[Opening PROVIDED DATA section]
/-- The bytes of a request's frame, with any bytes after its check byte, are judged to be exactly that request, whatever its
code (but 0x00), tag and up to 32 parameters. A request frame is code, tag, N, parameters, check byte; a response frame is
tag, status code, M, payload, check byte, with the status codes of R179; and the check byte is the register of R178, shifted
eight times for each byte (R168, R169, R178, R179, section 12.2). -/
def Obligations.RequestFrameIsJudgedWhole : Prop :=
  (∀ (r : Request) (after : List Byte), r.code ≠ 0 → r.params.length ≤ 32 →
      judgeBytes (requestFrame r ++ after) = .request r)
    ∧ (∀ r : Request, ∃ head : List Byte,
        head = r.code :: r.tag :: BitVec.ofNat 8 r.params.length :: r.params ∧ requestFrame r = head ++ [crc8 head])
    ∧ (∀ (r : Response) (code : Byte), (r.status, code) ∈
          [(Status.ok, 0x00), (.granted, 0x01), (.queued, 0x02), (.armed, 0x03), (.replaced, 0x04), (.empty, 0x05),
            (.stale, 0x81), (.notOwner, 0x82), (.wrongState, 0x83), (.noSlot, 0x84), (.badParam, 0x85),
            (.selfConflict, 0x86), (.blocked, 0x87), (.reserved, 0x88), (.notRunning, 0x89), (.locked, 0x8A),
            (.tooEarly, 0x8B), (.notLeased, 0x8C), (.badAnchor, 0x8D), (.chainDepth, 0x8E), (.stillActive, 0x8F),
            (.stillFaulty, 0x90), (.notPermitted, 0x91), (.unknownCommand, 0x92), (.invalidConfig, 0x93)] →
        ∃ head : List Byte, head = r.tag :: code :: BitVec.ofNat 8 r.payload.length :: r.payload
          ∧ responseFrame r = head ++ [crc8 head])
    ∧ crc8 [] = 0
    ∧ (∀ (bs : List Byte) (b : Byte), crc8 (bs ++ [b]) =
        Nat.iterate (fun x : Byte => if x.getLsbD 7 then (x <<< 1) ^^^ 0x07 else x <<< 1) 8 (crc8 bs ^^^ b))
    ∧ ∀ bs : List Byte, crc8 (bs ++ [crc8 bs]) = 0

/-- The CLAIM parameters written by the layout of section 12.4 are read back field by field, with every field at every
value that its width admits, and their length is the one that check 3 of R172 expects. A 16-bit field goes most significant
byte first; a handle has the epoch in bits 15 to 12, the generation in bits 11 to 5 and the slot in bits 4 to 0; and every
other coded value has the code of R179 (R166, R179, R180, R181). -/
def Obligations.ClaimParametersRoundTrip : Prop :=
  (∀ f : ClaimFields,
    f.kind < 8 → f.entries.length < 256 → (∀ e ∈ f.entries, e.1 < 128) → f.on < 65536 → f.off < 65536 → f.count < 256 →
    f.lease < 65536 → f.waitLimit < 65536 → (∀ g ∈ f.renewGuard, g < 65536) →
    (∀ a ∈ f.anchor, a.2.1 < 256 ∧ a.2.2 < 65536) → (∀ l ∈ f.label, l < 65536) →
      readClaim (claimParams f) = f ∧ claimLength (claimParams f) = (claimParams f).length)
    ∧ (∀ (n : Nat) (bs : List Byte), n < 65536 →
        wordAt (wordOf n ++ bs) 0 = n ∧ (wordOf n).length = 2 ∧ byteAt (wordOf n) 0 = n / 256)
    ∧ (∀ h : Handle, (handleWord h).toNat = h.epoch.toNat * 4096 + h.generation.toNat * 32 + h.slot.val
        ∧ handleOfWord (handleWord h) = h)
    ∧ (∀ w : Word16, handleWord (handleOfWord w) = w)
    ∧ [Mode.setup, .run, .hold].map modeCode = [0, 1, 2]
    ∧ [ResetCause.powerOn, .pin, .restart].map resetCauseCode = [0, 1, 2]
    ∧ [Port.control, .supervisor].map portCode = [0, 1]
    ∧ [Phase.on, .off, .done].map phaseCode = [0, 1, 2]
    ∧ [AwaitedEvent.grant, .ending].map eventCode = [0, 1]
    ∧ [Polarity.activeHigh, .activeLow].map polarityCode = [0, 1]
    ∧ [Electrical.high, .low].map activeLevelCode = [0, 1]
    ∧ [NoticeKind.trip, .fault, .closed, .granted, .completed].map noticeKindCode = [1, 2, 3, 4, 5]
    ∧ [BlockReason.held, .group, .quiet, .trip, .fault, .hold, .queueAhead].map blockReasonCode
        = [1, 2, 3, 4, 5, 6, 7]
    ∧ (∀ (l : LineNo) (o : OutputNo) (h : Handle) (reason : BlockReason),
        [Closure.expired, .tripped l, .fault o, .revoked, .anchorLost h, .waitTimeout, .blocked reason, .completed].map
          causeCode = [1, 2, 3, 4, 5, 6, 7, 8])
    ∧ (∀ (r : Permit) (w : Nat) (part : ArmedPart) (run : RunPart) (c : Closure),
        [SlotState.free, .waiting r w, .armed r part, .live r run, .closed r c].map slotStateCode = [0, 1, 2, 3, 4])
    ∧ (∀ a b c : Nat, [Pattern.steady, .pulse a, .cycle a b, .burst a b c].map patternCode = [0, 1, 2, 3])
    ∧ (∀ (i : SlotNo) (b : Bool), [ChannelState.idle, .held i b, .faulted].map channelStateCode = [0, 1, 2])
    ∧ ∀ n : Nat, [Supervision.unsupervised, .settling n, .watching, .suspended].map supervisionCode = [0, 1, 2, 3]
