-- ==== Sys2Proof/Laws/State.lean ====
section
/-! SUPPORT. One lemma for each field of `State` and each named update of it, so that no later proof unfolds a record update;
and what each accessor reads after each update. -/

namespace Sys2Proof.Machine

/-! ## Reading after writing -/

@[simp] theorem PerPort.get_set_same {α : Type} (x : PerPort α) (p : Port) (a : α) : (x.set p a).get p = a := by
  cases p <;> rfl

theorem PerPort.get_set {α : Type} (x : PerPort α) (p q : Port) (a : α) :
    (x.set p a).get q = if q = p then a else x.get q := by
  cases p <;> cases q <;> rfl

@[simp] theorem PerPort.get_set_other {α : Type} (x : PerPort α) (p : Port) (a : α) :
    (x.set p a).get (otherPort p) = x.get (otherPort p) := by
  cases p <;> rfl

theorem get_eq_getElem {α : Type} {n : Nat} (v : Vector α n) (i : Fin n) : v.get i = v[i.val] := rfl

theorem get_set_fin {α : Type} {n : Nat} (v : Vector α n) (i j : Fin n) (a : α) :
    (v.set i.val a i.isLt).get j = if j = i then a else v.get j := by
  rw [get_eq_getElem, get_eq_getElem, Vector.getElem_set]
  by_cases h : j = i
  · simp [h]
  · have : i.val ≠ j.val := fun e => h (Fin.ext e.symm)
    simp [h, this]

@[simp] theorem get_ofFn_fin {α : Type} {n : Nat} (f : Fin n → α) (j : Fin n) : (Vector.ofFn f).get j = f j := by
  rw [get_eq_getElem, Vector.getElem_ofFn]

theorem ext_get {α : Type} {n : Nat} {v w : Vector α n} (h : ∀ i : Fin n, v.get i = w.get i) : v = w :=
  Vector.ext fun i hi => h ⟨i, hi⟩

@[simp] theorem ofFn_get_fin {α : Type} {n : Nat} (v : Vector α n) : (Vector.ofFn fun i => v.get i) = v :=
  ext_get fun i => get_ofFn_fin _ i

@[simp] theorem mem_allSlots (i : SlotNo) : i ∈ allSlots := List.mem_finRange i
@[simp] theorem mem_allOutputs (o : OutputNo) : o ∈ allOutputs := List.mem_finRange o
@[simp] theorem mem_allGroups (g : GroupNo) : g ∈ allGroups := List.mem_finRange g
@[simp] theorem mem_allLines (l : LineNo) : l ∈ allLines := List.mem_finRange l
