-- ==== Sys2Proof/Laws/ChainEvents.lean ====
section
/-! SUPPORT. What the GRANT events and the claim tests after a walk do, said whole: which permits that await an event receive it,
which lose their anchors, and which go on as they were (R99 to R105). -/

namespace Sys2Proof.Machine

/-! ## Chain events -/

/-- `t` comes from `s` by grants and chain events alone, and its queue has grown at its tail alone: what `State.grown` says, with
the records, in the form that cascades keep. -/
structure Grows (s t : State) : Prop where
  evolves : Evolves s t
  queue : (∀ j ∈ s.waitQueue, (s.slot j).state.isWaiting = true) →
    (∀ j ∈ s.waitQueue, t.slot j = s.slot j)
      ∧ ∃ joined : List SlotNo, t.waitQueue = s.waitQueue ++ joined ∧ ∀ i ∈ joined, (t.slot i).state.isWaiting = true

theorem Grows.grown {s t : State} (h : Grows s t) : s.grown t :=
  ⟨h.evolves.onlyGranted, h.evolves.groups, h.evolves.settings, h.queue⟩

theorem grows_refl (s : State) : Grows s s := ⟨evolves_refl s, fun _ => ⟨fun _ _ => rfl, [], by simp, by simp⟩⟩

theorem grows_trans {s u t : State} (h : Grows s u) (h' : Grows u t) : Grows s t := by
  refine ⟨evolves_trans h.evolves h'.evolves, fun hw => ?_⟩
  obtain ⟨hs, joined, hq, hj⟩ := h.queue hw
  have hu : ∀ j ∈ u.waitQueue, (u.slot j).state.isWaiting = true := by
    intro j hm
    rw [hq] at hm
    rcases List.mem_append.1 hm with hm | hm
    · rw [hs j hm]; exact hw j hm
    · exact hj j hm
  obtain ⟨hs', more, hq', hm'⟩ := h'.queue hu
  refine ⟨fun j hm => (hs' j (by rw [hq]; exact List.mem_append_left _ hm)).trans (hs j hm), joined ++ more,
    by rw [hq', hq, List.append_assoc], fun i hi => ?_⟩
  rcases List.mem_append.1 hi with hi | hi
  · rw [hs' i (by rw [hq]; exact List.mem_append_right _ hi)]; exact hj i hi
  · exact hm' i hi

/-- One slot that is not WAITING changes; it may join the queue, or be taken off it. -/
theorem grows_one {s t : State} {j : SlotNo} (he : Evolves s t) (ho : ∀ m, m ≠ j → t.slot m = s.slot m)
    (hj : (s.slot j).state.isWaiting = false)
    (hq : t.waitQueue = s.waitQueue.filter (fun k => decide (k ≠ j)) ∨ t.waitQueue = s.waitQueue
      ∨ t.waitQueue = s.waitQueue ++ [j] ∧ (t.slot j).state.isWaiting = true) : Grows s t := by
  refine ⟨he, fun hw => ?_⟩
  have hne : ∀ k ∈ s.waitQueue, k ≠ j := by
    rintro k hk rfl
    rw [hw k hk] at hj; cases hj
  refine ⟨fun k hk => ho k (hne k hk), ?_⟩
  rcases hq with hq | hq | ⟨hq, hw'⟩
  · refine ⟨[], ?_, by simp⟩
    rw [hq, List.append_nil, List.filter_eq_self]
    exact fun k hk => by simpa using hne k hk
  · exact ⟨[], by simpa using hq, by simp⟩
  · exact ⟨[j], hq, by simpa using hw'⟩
[Closing PROVIDED DATA section]
§ WHAT YOU WILL DO: Return the span of lines in the data above that opens at the line with "the records, in" and closes at the line with "t) : s.grown", exactly, ends included, nothing else.

§ RESPONSE BOX:
the records, in the form that cascades keep. -/
structure Grows (s t : State) : Prop where
  evolves : Evolves s t
  queue : (∀ j ∈ s.waitQueue, (s.slot j).state.isWaiting = true) →
    (∀ j ∈ s.waitQueue, t.slot j = s.slot j)
      ∧ ∃ joined : List SlotNo, t.waitQueue = s.waitQueue ++ joined ∧ ∀ i ∈ joined, (t.slot i).state.isWaiting = true

theorem Grows.grown {s t : State} (h : Grows s t) : s.grown t :=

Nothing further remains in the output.